I had a Winnie 94AE in .44 Mag for a few years & loved it. I could get 5 shots into minute of deer at 125yds with open sights. The springs were always tighter than I'd like but that was fixed after cutting off a coil or two. I never got around to using it for deer, but worked up a good jackrabbit load of 9gr of Alliant #5 behind a 205gr lead slug. Accurate to 50yds & almost no recoil. For big game, I had worked up 25gr of H-110 behind a 240gr JHP that would rattle the air when it went boom. Was a lot of fun to throw one of them in with the plinkers just to watch people's reaction to the sudden thump. :twisted:


----------



## Kevin D (Sep 15, 2007)

Loke said:


> The model 92 was also called the model 65 in later years and was given a pistol grip and curved finger lever, and was also called the model 53. I believe that these were only chambered in the smaller calibers like the 25-20, 32-20, and 218 Bee.

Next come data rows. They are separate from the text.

/-! setLoop changes ce alone. -/
section
variable (s : State) (n : Nat) (x : LoopSt)
@[simp] theorem setLoop_now : (s.setLoop n x).now = s.now := rfl
@[simp] theorem setLoop_freeCtr : (s.setLoop n x).freeCtr = s.freeCtr := rfl
@[simp] theorem setLoop_regs : (s.setLoop n x).regs = s.regs := rfl
@[simp] theorem setLoop_objs : (s.setLoop n x).objs = s.objs := rfl
@[simp] theorem setLoop_oem : (s.setLoop n x).oem = s.oem := rfl
@[simp] theorem setLoop_gov : (s.setLoop n x).gov = s.gov := rfl
@[simp] theorem setLoop_par : (s.setLoop n x).par = s.par := rfl
@[simp] theorem setLoop_gate : (s.setLoop n x).gate = s.gate := rfl
@[simp] theorem setLoop_remote : (s.setLoop n x).remote = s.remote := rfl
@[simp] theorem setLoop_steer : (s.setLoop n x).steer = s.steer := rfl
@[simp] theorem setLoop_fab : (s.setLoop n x).fab = s.fab := rfl
@[simp] theorem setLoop_chim : (s.setLoop n x).chim = s.chim := rfl
@[simp] theorem setLoop_can : (s.setLoop n x).can = s.can := rfl
@[simp] theorem setLoop_cv : (s.setLoop n x).cv = s.cv := rfl
@[simp] theorem setLoop_panel : (s.setLoop n x).panel = s.panel := rfl
@[simp] theorem setLoop_th : (s.setLoop n x).th = s.th := rfl
@[simp] theorem setLoop_kp : (s.setLoop n x).kp = s.kp := rfl
@[simp] theorem setLoop_pwr : (s.setLoop n x).pwr = s.pwr := rfl
@[simp] theorem setLoop_ps : (s.setLoop n x).ps = s.ps := rfl
@[simp] theorem setLoop_dict : (s.setLoop n x).dict = s.dict := rfl
@[simp] theorem setLoop_sec : (s.setLoop n x).sec = s.sec := rfl
@[simp] theorem setLoop_upd : (s.setLoop n x).upd = s.upd := rfl
@[simp] theorem setLoop_changes : (s.setLoop n x).changes = s.changes := rfl
@[simp] theorem setLoop_mem : (s.setLoop n x).mem = s.mem := rfl
@[simp] theorem setLoop_trellis : (s.setLoop n x).trellis = s.trellis := rfl
@[simp] theorem setLoop_delivery : (s.setLoop n x).delivery = s.delivery := rfl
@[simp] theorem setLoop_ev : (s.setLoop n x).ev = s.ev := rfl
@[simp] theorem setLoop_sens : (s.setLoop n x).sens = s.sens := rfl
@[simp] theorem setLoop_pwrStatus : (s.setLoop n x).pwrStatus = s.pwrStatus := rfl
@[simp] theorem setLoop_stage : (s.setLoop n x).stage = s.stage := rfl
@[simp] theorem setLoop_stop : (s.setLoop n x).stop = s.stop := rfl
@[simp] theorem setLoop_gh : (s.setLoop n x).gh = s.gh := rfl
@[simp] theorem setLoop_clk : (s.setLoop n x).clk = s.clk := rfl
@[simp] theorem setLoop_sram : (s.setLoop n x).sram = s.sram := rfl
@[simp] theorem setLoop_dram : (s.setLoop n x).dram = s.dram := rfl
@[simp] theorem setLoop_flash : (s.setLoop n x).flash = s.flash := rfl
@[simp] theorem setLoop_gn : (s.setLoop n x).gn = s.gn := rfl
@[simp] theorem setLoop_fu : (s.setLoop n x).fu = s.fu := rfl
@[simp] theorem setLoop_cam : (s.setLoop n x).cam = s.cam := rfl
@[simp] theorem setLoop_intg : (s.setLoop n x).intg = s.intg := rfl
@[simp] theorem setLoop_records : (s.setLoop n x).records = s.records := rfl
@[simp] theorem setLoop_generation : (s.setLoop n x).generation = s.generation := rfl
@[simp] theorem setLoop_procs : (s.setLoop n x).procs = s.procs := rfl
@[simp] theorem setLoop_time : (s.setLoop n x).time = s.time := rfl
@[simp] theorem setLoop_estP : (s.setLoop n x).estP = s.estP := rfl
@[simp] theorem setLoop_estI : (s.setLoop n x).estI = s.estI := rfl
@[simp] theorem setLoop_roleInEffect : (s.setLoop n x).roleInEffect = s.roleInEffect := rfl
@[simp] theorem setLoop_hw : (s.setLoop n x).hw = s.hw := rfl
@[simp] theorem setLoop_out : (s.setLoop n x).out = s.out := rfl
@[simp] theorem setLoop_pending : (s.setLoop n x).pending = s.pending := rfl
end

I know this is off subject, and probably no one really cares, but to call the Winchester models 53 and 65 the same as the model 92 is pure blasphamy. Sorry Loke, but you put tears in my eyes 

The Winchester model 53's and 65's were built on the 92's action, but the look and feel were different. You mentioned the curved pistol grip, which was an option on the 53 but standard on the 65. They were also only produced with half magazines unlike the 92 where barrel length magazines was the norm (I know, half magazines was an option on the 92's, but they don't really count). The model 53 was avalible in the .44 WCF but the 65 was only chambered in the calibers you mentioned.

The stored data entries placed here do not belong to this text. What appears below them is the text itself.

/-- Each clause of SolenoidChannelsReport with hypotheses: a state and operands that meet them. -/
theorem witness_SolenoidChannelsReport :
    (∃ (s : State) (n : Nat), (n < 48) ∧ (oddHalf s n = false) ∧ (s.sdPhase n = 1) ∧ ((s.sdC n).late = false)) ∧
    (∃ (s : State) (n : Nat), (n < 48) ∧ (oddHalf s n = false) ∧ (s.sdPhase n = 2)) ∧
    (∃ (s : State) (n : Nat) (mA : Nat), (n < 48) ∧ (oddHalf s n = false) ∧ (s.sdPhase n = 2 ∨ s.sdPhase n = 3 ∨ s.sdPhase n = 4)
     ∧ (sdOver s n mA = true)) ∧
    (∃ (s : State) (n : Nat) (mA : Nat), (n < 48) ∧ (oddHalf s n = false) ∧ (s.sdPhase n = 2 ∨ s.sdPhase n = 3 ∨ s.sdPhase n = 4)
     ∧ (7 ≤ sdReference s n) ∧ (2000 * mA < 15625 * sdReference s n)) ∧
    (∃ (s : State) (n : Nat), (n < 48) ∧ (oddHalf s n = false) ∧ (s.sdHeld n = false) ∧ (s.sdOn n = false)) :=
  ⟨⟨(State.reset.setSdPhase 47 1 : State), (47 : Nat), by decide +kernel⟩,
   ⟨(State.reset.setSdPhase 47 2 : State), (47 : Nat), by decide +kernel⟩,
   ⟨((State.reset.setSdPhase 47 3).set (R.sdCcurPeak 47) 0 |>.set (R.sdCcurHold 47) 0 : State), (47 : Nat), (5000 : Nat),
     by decide +kernel⟩,
   ⟨((State.reset.setSdPhase 47 4).set (R.sdCcurHold 47) 7 : State), (47 : Nat), (0 : Nat), by decide +kernel⟩,
   ⟨(State.reset.setSdPhase 0 5 : State), (0 : Nat), by decide +kernel⟩⟩

/-- Each clause of SolenoidModesAndNozzles with hypotheses: a state and operands that meet them. -/
theorem witness_SolenoidModesAndNozzles :
    (∃ (s : State) (n : Nat) (v : Word), (n < 48) ∧ (s.sdHeld n = false) ∧ (s.sdArmed (n / 4) = true) ∧ (n % 2 = 0)
     ∧ ((bits v 1 2 ≠ s.sdMode n ∨ bits v 3 1 ≠ s.get (R.sdCctrlPair n) ∨ bits v 5 1 ≠ s.get (R.sdCctrlChop n)))) ∧
    (∃ (s : State) (n : Nat) (v : Word), (n < 48) ∧ (s.sdHeld n = false) ∧ (s.sdArmed (n / 4) = false) ∧ (bits v 3 1 = 0)) ∧
    (∃ (s : State) (n : Nat), (n < 48) ∧ (s.sdMode n = 3) ∧ (oddHalf s n = false)
     ∧ (s.dieFrame (n / 16) % s.get (R.sdCpwmPeriod n) = sdEffPhase s n) ∧ (s.sdOn n = true) ∧ (s.sdArmed (n / 4) = true)
     ∧ (s.sdPhase n = 0) ∧ (n ∉ (s.sdB (n / 4)).queue) ∧ (s.flag (R.sdCstatPwmOn n) = false)
     ∧ (s.get (R.sdCdutyDuty n) * s.get (R.sdCpwmPeriod n) / 1000 ≠ 0)) ∧
    (∃ (s : State) (n : Nat), (n < 48) ∧ (s.flag (R.sdCstatPwmOn n) = true) ∧ (oddHalf s n = false) ∧ ((s.sdC n).duty ≠ 1000)
     ∧ ((s.sdC n).onEnd ≤ s.dieFrame (n / 16))) ∧
    (∃ (s : State) (n : Nat), (n < 48) ∧ (s.sdHeld n = false)) ∧
    (∃ (s : State) (n : Nat), (n < 48) ∧ (s.sdHeld n = true)) ∧
    (∃ (s : State) (n : Nat), (n < 48) ∧ (s.sdMode n = 3) ∧ (oddHalf s n = false)
     ∧ (s.dieFrame (n / 16) % s.get (R.sdCpwmPeriod n) = sdEffPhase s n)
     ∧ ((s.sdOn n = false ∨ s.sdArmed (n / 4) = false ∨ s.sdPhase n = 5))) ∧
    (∃ (s : State) (n : Nat), (n < 48) ∧ (s.sdMode n = 3) ∧ (oddHalf s n = false)
     ∧ (s.dieFrame (n / 16) % s.get (R.sdCpwmPeriod n) = sdEffPhase s n) ∧ (s.sdOn n = true) ∧ (s.sdArmed (n / 4) = true)
     ∧ (s.sdPhase n ≠ 5) ∧ (s.get (R.sdCdutyDuty n) * s.get (R.sdCpwmPeriod n) / 1000 = 0)) ∧
    (∃ (s : State) (n : Nat), (n < 48) ∧ (s.sdMode n = 3) ∧ (oddHalf s n = false)
     ∧ (s.dieFrame (n / 16) % s.get (R.sdCpwmPeriod n) = sdEffPhase s n) ∧ (s.sdOn n = true) ∧ (s.sdArmed (n / 4) = true)
     ∧ (s.sdPhase n ≠ 5) ∧ (s.get (R.sdCdutyDuty n) * s.get (R.sdCpwmPeriod n) / 1000 ≠ 0) ∧ (s.flag (R.sdCstatPwmOn n) = true)) ∧
    (∃ (s : State) (n : Nat), (n < 48) ∧ (s.flag (R.sdCstatPwmOn n) = true) ∧ ((s.sdC n).duty ≠ 1000)
     ∧ ((s.sdC n).onEnd ≤ s.dieFrame (n / 16))) :=
  ⟨⟨(State.reset.set (R.sdBctrlArm 1) 1 : State), (6 : Nat), (6 : Word), by decide +kernel⟩,
   ⟨(State.reset : State), (6 : Nat), (7 : Word), by decide +kernel⟩,
   ⟨(((((State.reset.set (R.sdCctrlMode 6) 3).set (R.sdCpwmPeriod 6) 2000).set (R.sdCdutyDuty 6) 500).set (R.sdBctrlArm 1) 1).set (R.sdCctrlOn 6) 1 : State), (6 : Nat), by decide +kernel⟩,
   ⟨((State.reset.set (R.sdCstatPwmOn 6) 1).setSdPhase 6 1 : State), (6 : Nat), by decide +kernel⟩,
   ⟨(State.reset : State), (6 : Nat), by decide +kernel⟩,
   ⟨(State.reset.setDie 0 { hold := true } : State), (6 : Nat), by decide +kernel⟩,
   ⟨(((((State.reset.set (R.sdCctrlMode 6) 3).set (R.sdCpwmPeriod 6) 2000).set (R.sdCdutyDuty 6) 500).set (R.sdBctrlArm 1) 0).set (R.sdCctrlOn 6) 1 : State), (6 : Nat), by decide +kernel⟩,
   ⟨(((((State.reset.set (R.sdCctrlMode 6) 3).set (R.sdCpwmPeriod 6) 2000).set (R.sdCdutyDuty 6) 0).set (R.sdBctrlArm 1) 1).set (R.sdCctrlOn 6) 1 : State), (6 : Nat), by decide +kernel⟩,
   ⟨((((((State.reset.set (R.sdCctrlMode 6) 3).set (R.sdCpwmPeriod 6) 2000).set (R.sdCdutyDuty 6) 500).set (R.sdBctrlArm 1) 1).set (R.sdCctrlOn 6) 1).set (R.sdCstatPwmOn 6) 1 : State), (6 : Nat), by decide +kernel⟩,
   ⟨((State.reset.set (R.sdCstatPwmOn 6) 1).setSdPhase 6 1 : State), (6 : Nat), by decide +kernel⟩⟩

/-- Each clause of BanksArmAndDisarm with hypotheses: a state and operands that meet them. -/
theorem witness_BanksArmAndDisarm :
    (∃ (s : State) (b : Nat), (b < 12) ∧ (s.sdHeld (4 * b) = false) ∧ (s.sdArmed b = false) ∧ (sdArmIgnored s b = false)
     ∧ (sdArmErr s b = 0) ∧ ((s.sdB b).clamp = false)) ∧
    (∃ (s : State) (b : Nat), (b < 12) ∧ (s.sdHeld (4 * b) = false) ∧ (s.sdArmed b = false) ∧ (sdArmIgnored s b = false)
     ∧ (sdArmErr s b ≠ 0)) ∧
    (∃ (s : State) (b : Nat), (b < 12) ∧ (s.sdHeld (4 * b) = false) ∧ (s.get R.siStopState ≠ 0)) ∧
    (∃ (s : State) (b : Nat), (b < 12) ∧ (s.sdHeld (4 * b) = false) ∧ (s.get R.siStopState = 0)
     ∧ ((s.dieAt (b / 4)).stopped = false) ∧ (s.flag (R.sdBstatLock b) = true)) ∧
    (∃ (s : State) (b : Nat), (b < 12) ∧ (s.sdHeld (4 * b) = false) ∧ (s.sdArmed b = true) ∧ (s.flag (R.sdBstatDefer b) = false)) ∧
    (∃ (s : State) (b : Nat), (b < 12) ∧ (s.sdHeld (4 * b) = false)
     ∧ (leaked (s.sdB b).bucket (s.sdB b).leakAt s.now 600 < 1250000000000)) ∧
    (∃ (s : State) (b : Nat), (b < 12) ∧ (s.sdHeld (4 * b) = false)
     ∧ (1250000000000 ≤ leaked (s.sdB b).bucket (s.sdB b).leakAt s.now 600)) ∧
    (∃ (s : State) (b : Nat) (tj : Nat), (b < 12) ∧ (s.sdHeld (4 * b) = false) ∧ (tj ≤ 150)) ∧
    (∃ (s : State) (b : Nat) (tj : Nat), (b < 12) ∧ (s.sdHeld (4 * b) = false) ∧ (150 < tj)) ∧
    (∃ (s : State) (b : Nat), (b < 12) ∧ (s.sdHeld (4 * b) = false)) ∧
    (∃ (s : State) (b : Nat), (b < 12) ∧ (s.sdHeld (4 * b) = false) ∧ (s.sdArmed b = true) ∧ (s.flag (R.sdBstatDefer b) = true)) :=
  ⟨⟨(((State.reset.set R.siStopState 0).set (R.sdBmeasVbank 1) 2400).setDie 0 { stopped := false } : State), (1 : Nat),
     by decide +kernel⟩,
   ⟨(State.reset.set R.siStopState 1 : State), (1 : Nat), by decide +kernel⟩,
   ⟨(State.reset.set R.siStopState 2 : State), (1 : Nat), by decide +kernel⟩,
   ⟨(((State.reset.set R.siStopState 0).setDie 0 { stopped := false }).set (R.sdBstatLock 1) 1 : State), (1 : Nat),
     by decide +kernel⟩,
   ⟨(State.reset.set (R.sdBctrlArm 1) 1 : State), (1 : Nat), by decide +kernel⟩,
   ⟨(State.reset.setSdB 1 { bucket := 0 } : State), (1 : Nat), by decide +kernel⟩,
   ⟨(State.reset.setSdB 1 { bucket := 1250000000000 } : State), (1 : Nat), by decide +kernel⟩,
   ⟨(State.reset : State), (1 : Nat), (150 : Nat), by decide +kernel⟩,
   ⟨(State.reset : State), (1 : Nat), (151 : Nat), by decide +kernel⟩,
   ⟨(State.reset : State), (1 : Nat), by decide +kernel⟩,
   ⟨((State.reset.set (R.sdBctrlArm 1) 1).set (R.sdBstatDefer 1) 1 : State), (1 : Nat), by decide +kernel⟩⟩

/-- Each clause of BankClampAndSwitchProtect with hypotheses: a state and operands that meet them. -/
theorem witness_BankClampAndSwitchProtect :
    (∃ (s : State) (b : Nat) (uJ : Nat), (b < 12) ∧ ((s.sdB b).clamp = true) ∧ (uJ ≤ 500000)
     ∧ ((leaked (s.sdB b).bucket (s.sdB b).leakAt s.now 600 + uJ * 1000000) < 2500000000000)) ∧
    (∃ (s : State) (b : Nat) (uJ : Nat), (b < 12) ∧ ((s.sdB b).clamp = true)
     ∧ ((500000 < uJ ∨ 2500000000000 ≤ (leaked (s.sdB b).bucket (s.sdB b).leakAt s.now 600 + uJ * 1000000)))) ∧
    (∃ (b : Nat), (b < 12)) ∧
    (∃ (s : State) (b : Nat), (b < 12) ∧ (s.flag (R.sdBstatBswOn b) = true)) ∧
    (∃ (b : Nat) (tj : Nat), (b < 12) ∧ (175 ≤ tj)) ∧
    (∃ (s : State) (b : Nat), (b < 12) ∧ ((s.sdB b).clamp = true)) :=
  ⟨⟨(State.reset.setSdB 1 { bucket := 0, clamp := true } : State), (1 : Nat), (500000 : Nat), by decide +kernel⟩,
   ⟨(State.reset.setSdB 1 { bucket := 0, clamp := true } : State), (1 : Nat), (500001 : Nat), by decide +kernel⟩,
   ⟨(1 : Nat), by decide +kernel⟩,
   ⟨(State.reset.set (R.sdBstatBswOn 1) 1 : State), (1 : Nat), by decide +kernel⟩,
   ⟨(1 : Nat), (175 : Nat), by decide +kernel⟩,
   ⟨(State.reset.setSdB 1 { bucket := 0, clamp := true } : State), (1 : Nat), by decide +kernel⟩⟩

Either way, neither the model 53 or the 65 really took off in sales. Only 25,000 53's and 6,000 65's were ever made. Compare that to the over 1,000,000 original model 92's that were produced. Just goes to show you, it's tough to improve on perfection.

Whew, I feel better now.... 8)


----------



## Loke (Sep 7, 2007)

Then again, to call the current model 94 the same rifle that John Browning designed would be blasphemous as well. Some things shouldn't be "improved".


----------